-- ==== Sys2Proof/Tests/Slice0.lean ====
section
/-! SUPPORT. The model's own tests: ill-formed terms refused, words written out from the spec's encodings, one step per
instruction with the results of spec/95_test_vectors.md, the Host commands, the assembler, and for every obligation with
hypotheses a concrete state that meets them. -/

namespace Sys2Proof.Tests

open Machine

/-! ### Helpers -/

/-- The state in an outcome. -/
def stateOf : Host.Outcome State Fault Refusal → State
  | .next t => t
  | .fault _ => State.reset
  | .refused _ => State.reset

/-- A loaded machine with these words, these registers and this STEP pending. -/
def pending (cells : List WordCell) (g : Registers) (fgi fgo : Bool) (inpr : Byte) : State :=
  { State.reset with mem := ⟨cells⟩, regs := g, host := [.step ⟨fgi, fgo, inpr⟩] }

/-- The registers after one step with inputs 0. -/
def after (cells : List WordCell) (g : Registers) : Registers := (stateOf (step (pending cells g false false 0))).regs

/-- The registers after one step with inputs. -/
def afterWith (cells : List WordCell) (g : Registers) (fgi fgo : Bool) (inpr : Byte) : Registers :=
  (stateOf (step (pending cells g fgi fgo inpr))).regs

/-- The memory after one step with inputs 0. -/
def memoryAfter (cells : List WordCell) (g : Registers) : List WordCell :=
  (stateOf (step (pending cells g false false 0))).mem.cells

/-- All registers 0 but PC. -/
def at0 (pc : Addr) : Registers := { Registers.zero with pc := pc }

/-! ### Ill-formed terms (Sys2Proof/WellFormed.lean) -/

theorem test_wf_refuses_cla_as_unassigned : (Instr.unassigned false 0x800).wf = false := by decide
theorem test_wf_refuses_register_patterns : registerPatterns.all (fun p => !(Instr.unassigned false p).wf) = true := by
  decide
theorem test_wf_refuses_io_patterns : ioPatterns.all (fun p => !(Instr.unassigned true p).wf) = true := by decide
theorem test_wf_accepts_io_group_one_bit : (Instr.unassigned true 0x001).wf = true := by decide

/-! ### Words written out from spec/30_encoding.md R82 and R85 -/

theorem test_decode_and : decode 0b0000000000010000 = .and false 0b000000010000 := by decide
theorem test_decode_add : decode 0b1001000000100000 = .add true 0b000000100000 := by decide
theorem test_decode_lda : decode 0b0010000000000000 = .lda false 0b000000000000 := by decide
theorem test_decode_sta : decode 0b1011111111111111 = .sta true 0b111111111111 := by decide
theorem test_decode_bun : decode 0b1100000000000000 = .bun true 0b000000000000 := by decide
theorem test_decode_bsa : decode 0b0101000000000110 = .bsa false 0b000000000110 := by decide
theorem test_decode_isz : decode 0b0110100000000001 = .isz false 0b100000000001 := by decide
theorem test_decode_cla : decode 0b0111100000000000 = .cla := by decide
theorem test_decode_cle : decode 0b0111010000000000 = .cle := by decide
theorem test_decode_cma : decode 0b0111001000000000 = .cma := by decide
theorem test_decode_cme : decode 0b0111000100000000 = .cme := by decide
theorem test_decode_cir : decode 0b0111000010000000 = .cir := by decide
theorem test_decode_cil : decode 0b0111000001000000 = .cil := by decide
theorem test_decode_inc : decode 0b0111000000100000 = .inc := by decide
theorem test_decode_spa : decode 0b0111000000010000 = .spa := by decide
theorem test_decode_sna : decode 0b0111000000001000 = .sna := by decide
theorem test_decode_sza : decode 0b0111000000000100 = .sza := by decide
theorem test_decode_sze : decode 0b0111000000000010 = .sze := by decide
theorem test_decode_hlt : decode 0b0111000000000001 = .hlt := by decide
theorem test_decode_inp : decode 0b1111100000000000 = .inp := by decide
theorem test_decode_out : decode 0b1111010000000000 = .out := by decide
theorem test_decode_ski : decode 0b1111001000000000 = .ski := by decide
theorem test_decode_sko : decode 0b1111000100000000 = .sko := by decide
theorem test_decode_ion : decode 0b1111000010000000 = .ion := by decide
theorem test_decode_iof : decode 0b1111000001000000 = .iof := by decide
theorem test_decode_unassigned : decode 0b0111110000000000 = .unassigned false 0b110000000000 := by decide
theorem test_decode_unassigned_io : decode 0b1111000000100000 = .unassigned true 0b000000100000 := by decide
theorem test_decodeTableWord : decodeTableWord 16 0x7001 = some .hlt := by decide
theorem test_encode_lda_indirect : encode (.lda true 0x020) = 0xA020 := by decide

/-! ### One step per instruction: the vectors of spec/95_test_vectors.md section 2 -/

-- V15 and V12.
theorem test_and_direct : (after [(0x005, 0x0010), (0x010, 0x3C3C)] { at0 0x005 with ac := 0xF0F0, e := true }) =
    { at0 0x006 with ir := 0x0010, ac := 0x3030, ar := 0x010, mar := 0x3C3C, e := true } := by decide
theorem test_and_indirect :
    (after [(0x005, 0x8020), (0x020, 0x0030), (0x030, 0x0FF0)] { at0 0x005 with ac := 0xFFFF }).ac = 0x0FF0 := by decide

-- Section 2.2, first and fourth row.
theorem test_add_carry_leaves_e_clear :
    let g := after [(0x005, 0x1010), (0x010, 0x0001)] { at0 0x005 with ac := 0xFFFF, e := true }
    (g.ac, g.e) = (0x0000, false) := by decide
theorem test_add_both_top_bits :
    let g := after [(0x005, 0x1010), (0x010, 0xFFFF)] { at0 0x005 with ac := 0xFFFF }
    (g.ac, g.e) = (0xFFFE, true) := by decide

-- V6 and V14.
theorem test_lda_indirect_ignores_high_nibble :
    let g := after [(0x005, 0xA020), (0x020, 0xF030), (0x030, 0x1234)] (at0 0x005)
    (g.ac, g.ar, g.mar, g.i) = (0x1234, 0x030, 0x1234, true) := by decide
theorem test_lda_one_level_only :
    (after [(0x005, 0xA020), (0x020, 0x8030), (0x030, 0x8040), (0x040, 0x5555)] (at0 0x005)).ac = 0x8040 := by decide

-- V7 and V16.
theorem test_sta_indirect :
    memoryAfter [(0x005, 0xB020), (0x020, 0xF030), (0x030, 0x1234)] { at0 0x005 with ac := 0xBEEF } =
      [(0x005, 0xB020), (0x020, 0xF030), (0x030, 0xBEEF)] := by decide
theorem test_sta_keeps_old_word_in_mar :
    (after [(0x005, 0x3005)] { at0 0x005 with ac := 0x7001 }).mar = 0x3005 := by decide

-- V11 and the example of R155.
theorem test_bun_indirect :
    (after [(0x005, 0xC020), (0x020, 0xF030), (0x030, 0x1234)] (at0 0x005)).pc = 0x030 := by decide
theorem test_bun_reads_target :
    let g := after [(0x000, 0x2006), (0x004, 0x4000)] (at0 0x004)
    (g.pc, g.mar) = (0x000, 0x2006) := by decide

-- V4.
theorem test_bsa_wraps :
    let g := after [(0x010, 0x5FFF), (0xFFF, 0xAAAA)] (at0 0x010)
    (g.pc, g.ar, g.mar) = (0x000, 0x000, 0xAAAA) := by decide
theorem test_bsa_stores_return_address :
    memoryAfter [(0x010, 0x5FFF), (0xFFF, 0xAAAA)] (at0 0x010) = [(0x010, 0x5FFF), (0xFFF, 0x0011)] := by decide

-- V5 and V9.
theorem test_isz_skips_on_zero :
    let t := stateOf (step (pending [(0x100, 0xFFFF), (0xFFE, 0x6100)] (at0 0xFFE) false false 0))
    (t.regs.pc, t.mem.cells) = (0x000, [(0xFFE, 0x6100)]) := by decide
theorem test_isz_indirect :
    let g := after [(0x005, 0xE020), (0x020, 0xF030), (0x030, 0x1234)] (at0 0x005)
    (g.pc, g.mar) = (0x006, 0x1235) := by decide

-- Section 2.3.
theorem test_cla : after [(0x010, 0x7800)] { at0 0x010 with ac := 0xBEEF, e := true } =
    { at0 0x011 with ir := 0x7800, ar := 0x800, mar := 0x7800, e := true } := by decide
theorem test_cle : (after [(0x010, 0x7400)] { at0 0x010 with ac := 0xBEEF, e := true }).e = false := by decide
theorem test_cma : (after [(0x010, 0x7200)] { at0 0x010 with ac := 0x000A }).ac = 0xFFF5 := by decide
theorem test_cme : (after [(0x010, 0x7100)] (at0 0x010)).e = true := by decide
theorem test_cir_e_in :
    let g := after [(0x010, 0x7080)] { at0 0x010 with ac := 0x8000, e := true }
    (g.ac, g.e) = (0xC000, false) := by decide
theorem test_cir_e_out :
    let g := after [(0x010, 0x7080)] { at0 0x010 with ac := 0x0001 }
    (g.ac, g.e) = (0x0000, true) := by decide
theorem test_cil_e_in :
    let g := after [(0x010, 0x7040)] { at0 0x010 with ac := 0x4000, e := true }
    (g.ac, g.e) = (0x8001, false) := by decide
theorem test_cil_e_out :
    let g := after [(0x010, 0x7040)] { at0 0x010 with ac := 0x8001 }
    (g.ac, g.e) = (0x0002, true) := by decide
theorem test_inc_wraps_and_leaves_e :
    let g := after [(0x010, 0x7020)] { at0 0x010 with ac := 0xFFFF, e := true }
    (g.ac, g.e) = (0x0000, true) := by decide
theorem test_spa_boundary :
    ((after [(0x010, 0x7010)] { at0 0x010 with ac := 0x7FFF }).pc,
      (after [(0x010, 0x7010)] { at0 0x010 with ac := 0x8000 }).pc) = (0x012, 0x011) := by decide
theorem test_sna_boundary :
    ((after [(0x010, 0x7008)] { at0 0x010 with ac := 0x7FFF }).pc,
      (after [(0x010, 0x7008)] { at0 0x010 with ac := 0x8000 }).pc) = (0x011, 0x012) := by decide
theorem test_sza :
    ((after [(0x010, 0x7004)] (at0 0x010)).pc, (after [(0x010, 0x7004)] { at0 0x010 with ac := 0x0100 }).pc) =
      (0x012, 0x011) := by decide
theorem test_sze :
    ((after [(0x010, 0x7002)] (at0 0x010)).pc, (after [(0x010, 0x7002)] { at0 0x010 with e := true }).pc) =
      (0x012, 0x011) := by decide
-- V2: a HLT at the last address.
theorem test_hlt_parks_at_top : after [(0xFFF, 0x7001)] (at0 0xFFF) =
    { at0 0xFFF with ir := 0x7001, ar := 0x001, mar := 0x7001, h := true } := by decide

-- Section 2.4.
theorem test_inp_clears_fgi_before_r :
    afterWith [(0x010, 0xF800)] { at0 0x010 with ac := 0x1200, ien := true } true false 0x41 =
      { at0 0x011 with ir := 0xF800, ac := 0x1241, ar := 0x800, mar := 0xF800, i := true, ien := true, inpr := 0x41 } := by
  decide
theorem test_inp_other_flag_still_requests :
    let g := afterWith [(0x010, 0xF800)] { at0 0x010 with ien := true } true true 0x7A
    (g.ac, g.fgi, g.fgo, g.r) = (0x007A, false, true, true) := by decide
theorem test_out :
    let g := afterWith [(0x010, 0xF400)] { at0 0x010 with ac := 0x1241 } false true 0x00
    (g.outr, g.fgo, g.ac) = (0x41, false, 0x1241) := by decide
theorem test_ski_uses_fresh_flag :
    ((afterWith [(0x010, 0xF200)] (at0 0x010) true false 0).pc,
      (afterWith [(0x010, 0xF200)] { at0 0x010 with fgi := true } false false 0).pc) = (0x012, 0x011) := by decide
theorem test_sko :
    ((afterWith [(0x010, 0xF100)] (at0 0x010) false true 0).pc,
      (afterWith [(0x010, 0xF100)] (at0 0x010) true false 0).pc) = (0x012, 0x011) := by decide
theorem test_ion_requests_in_the_same_step :
    let g := afterWith [(0x010, 0xF080)] (at0 0x010) true false 0
    (g.ien, g.r) = (true, true) := by decide
theorem test_iof :
    let g := afterWith [(0x010, 0xF040)] { at0 0x010 with ien := true } true false 0
    (g.ien, g.r) = (false, false) := by decide

-- Section 2.5.
theorem test_unassigned_two_bits : after [(0x004, 0x7C00), (0x801, 0xDEAD)] { at0 0x004 with ac := 0x1234, e := true } =
    { at0 0x005 with ir := 0x7C00, ac := 0x1234, ar := 0xC00, mar := 0x7C00, e := true } := by decide
theorem test_unassigned_halt_bit : (after [(0x004, 0xF801)] (at0 0x004)).h = false := by decide

-- The parameters of spec/00_scope.md R7 at their other values.
theorem test_inp_high_zero :
    (stateOf (exec .inp { State.reset with
      params := { Config.defaults with inpHigh := .zero }, regs := { at0 0 with ac := 0x1200, inpr := 0x41 } })).regs.ac =
      0x0041 := by decide
theorem test_add_e_operand_dr :
    (stateOf (exec (.add false 0x010) { State.reset with
      params := { Config.defaults with addEOperand := .dr }, mem := ⟨[(0x010, 0x8000)]⟩,
      regs := { at0 0 with ac := 0x8000 } })).regs.e = false := by decide

/-! ### The interrupt, the history and the Host commands (spec/95_test_vectors.md sections 2.6 and 2.7) -/

/-- I4. -/
def serviceState : State :=
  pending [(0x000, 0xFFFF), (0x123, 0x7800)]
    { at0 0x123 with r := true, ien := true, ac := 0x5555, e := true, ir := 0x2020, ar := 0x020, mar := 0x0009, outr := 0x33 }
    false false 0x7E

===

The answer should be an exact copy of the lines from the first line of the data through the line with "def after (cells" and should contain nothing else.

-- ==== Sys2Proof/Tests/Slice0.lean ====
section
/-! SUPPORT. The model's own tests: ill-formed terms refused, words written out from the spec's encodings, one step per
instruction with the results of spec/95_test_vectors.md, the Host commands, the assembler, and for every obligation with
hypotheses a concrete state that meets them. -/

namespace Sys2Proof.Tests

open Machine

/-! ### Helpers -/

/-- The state in an outcome. -/
def stateOf : Host.Outcome State Fault Refusal → State
  | .next t => t
  | .fault _ => State.reset
  | .refused _ => State.reset

/-- A loaded machine with these words, these registers and this STEP pending. -/
def pending (cells : List WordCell) (g : Registers) (fgi fgo : Bool) (inpr : Byte) : State :=
  { State.reset with mem := ⟨cells⟩, regs := g, host := [.step ⟨fgi, fgo, inpr⟩] }

/-- The registers after one step with inputs 0. -/
def after (cells : List WordCell) (g : Registers) : Registers := (stateOf (step (pending cells g false false 0))).regs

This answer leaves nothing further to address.